- Task prompt
Look through the records below for the line holding "let l := 32 * d + 8 * p + r". Write it out exactly, with each following line through the line holding "def State.castWipe (s".

[[ Supplied material, beginning ]]

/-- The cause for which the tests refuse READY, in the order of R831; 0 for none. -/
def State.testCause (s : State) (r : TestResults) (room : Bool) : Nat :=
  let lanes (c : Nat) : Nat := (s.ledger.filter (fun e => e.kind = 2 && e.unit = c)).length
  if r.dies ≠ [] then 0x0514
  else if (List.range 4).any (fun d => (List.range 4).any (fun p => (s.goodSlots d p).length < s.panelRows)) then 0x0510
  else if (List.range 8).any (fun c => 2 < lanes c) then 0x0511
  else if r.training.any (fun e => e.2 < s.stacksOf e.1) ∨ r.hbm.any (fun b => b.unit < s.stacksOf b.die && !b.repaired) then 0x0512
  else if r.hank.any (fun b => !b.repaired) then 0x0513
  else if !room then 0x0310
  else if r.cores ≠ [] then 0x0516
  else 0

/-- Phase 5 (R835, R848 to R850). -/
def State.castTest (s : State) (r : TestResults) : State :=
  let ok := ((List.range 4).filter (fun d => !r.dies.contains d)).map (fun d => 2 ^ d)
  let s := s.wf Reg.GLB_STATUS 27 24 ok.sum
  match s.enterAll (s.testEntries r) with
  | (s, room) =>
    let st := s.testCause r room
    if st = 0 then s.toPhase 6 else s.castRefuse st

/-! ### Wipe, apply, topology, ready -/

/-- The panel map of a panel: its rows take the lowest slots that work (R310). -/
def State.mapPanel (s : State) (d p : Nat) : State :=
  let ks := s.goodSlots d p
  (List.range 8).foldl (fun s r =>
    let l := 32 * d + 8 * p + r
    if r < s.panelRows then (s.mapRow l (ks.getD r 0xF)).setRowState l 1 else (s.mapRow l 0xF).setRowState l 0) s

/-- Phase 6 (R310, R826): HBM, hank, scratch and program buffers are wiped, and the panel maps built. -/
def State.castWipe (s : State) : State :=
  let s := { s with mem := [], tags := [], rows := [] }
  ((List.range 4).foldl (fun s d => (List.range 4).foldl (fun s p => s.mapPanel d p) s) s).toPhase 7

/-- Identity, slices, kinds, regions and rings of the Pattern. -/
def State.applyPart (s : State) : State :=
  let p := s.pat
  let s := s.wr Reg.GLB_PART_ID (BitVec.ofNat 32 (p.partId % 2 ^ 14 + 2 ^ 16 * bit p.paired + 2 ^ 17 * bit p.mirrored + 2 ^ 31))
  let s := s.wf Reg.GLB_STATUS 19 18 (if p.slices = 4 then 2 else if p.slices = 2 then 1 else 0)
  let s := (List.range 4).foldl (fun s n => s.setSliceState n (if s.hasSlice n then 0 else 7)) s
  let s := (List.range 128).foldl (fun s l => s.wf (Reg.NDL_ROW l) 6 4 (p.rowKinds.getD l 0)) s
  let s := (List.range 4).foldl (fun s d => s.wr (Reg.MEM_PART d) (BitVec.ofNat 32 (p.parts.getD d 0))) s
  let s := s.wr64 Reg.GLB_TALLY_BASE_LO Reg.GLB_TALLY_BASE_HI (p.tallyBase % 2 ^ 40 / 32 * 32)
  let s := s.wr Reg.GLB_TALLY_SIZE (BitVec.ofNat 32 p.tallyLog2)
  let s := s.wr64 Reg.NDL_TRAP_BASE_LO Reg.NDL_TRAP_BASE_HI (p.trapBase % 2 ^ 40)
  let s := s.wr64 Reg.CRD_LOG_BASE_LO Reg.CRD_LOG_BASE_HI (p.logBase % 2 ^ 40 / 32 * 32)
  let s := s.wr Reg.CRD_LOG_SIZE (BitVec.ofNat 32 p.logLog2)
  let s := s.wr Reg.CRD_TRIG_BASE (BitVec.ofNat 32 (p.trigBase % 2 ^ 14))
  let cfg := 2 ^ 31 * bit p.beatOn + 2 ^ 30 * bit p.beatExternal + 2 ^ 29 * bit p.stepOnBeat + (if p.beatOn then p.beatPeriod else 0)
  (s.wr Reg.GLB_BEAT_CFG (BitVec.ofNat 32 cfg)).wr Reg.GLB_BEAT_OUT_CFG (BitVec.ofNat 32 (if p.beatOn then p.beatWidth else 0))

[[ Supplied material, end ]]

- Response
    let l := 32 * d + 8 * p + r
    if r < s.panelRows then (s.mapRow l (ks.getD r 0xF)).setRowState l 1 else (s.mapRow l 0xF).setRowState l 0) s

/-- Phase 6 (R310, R826): HBM, hank, scratch and program buffers are wiped, and the panel maps built. -/
def State.castWipe (s : State) : State :=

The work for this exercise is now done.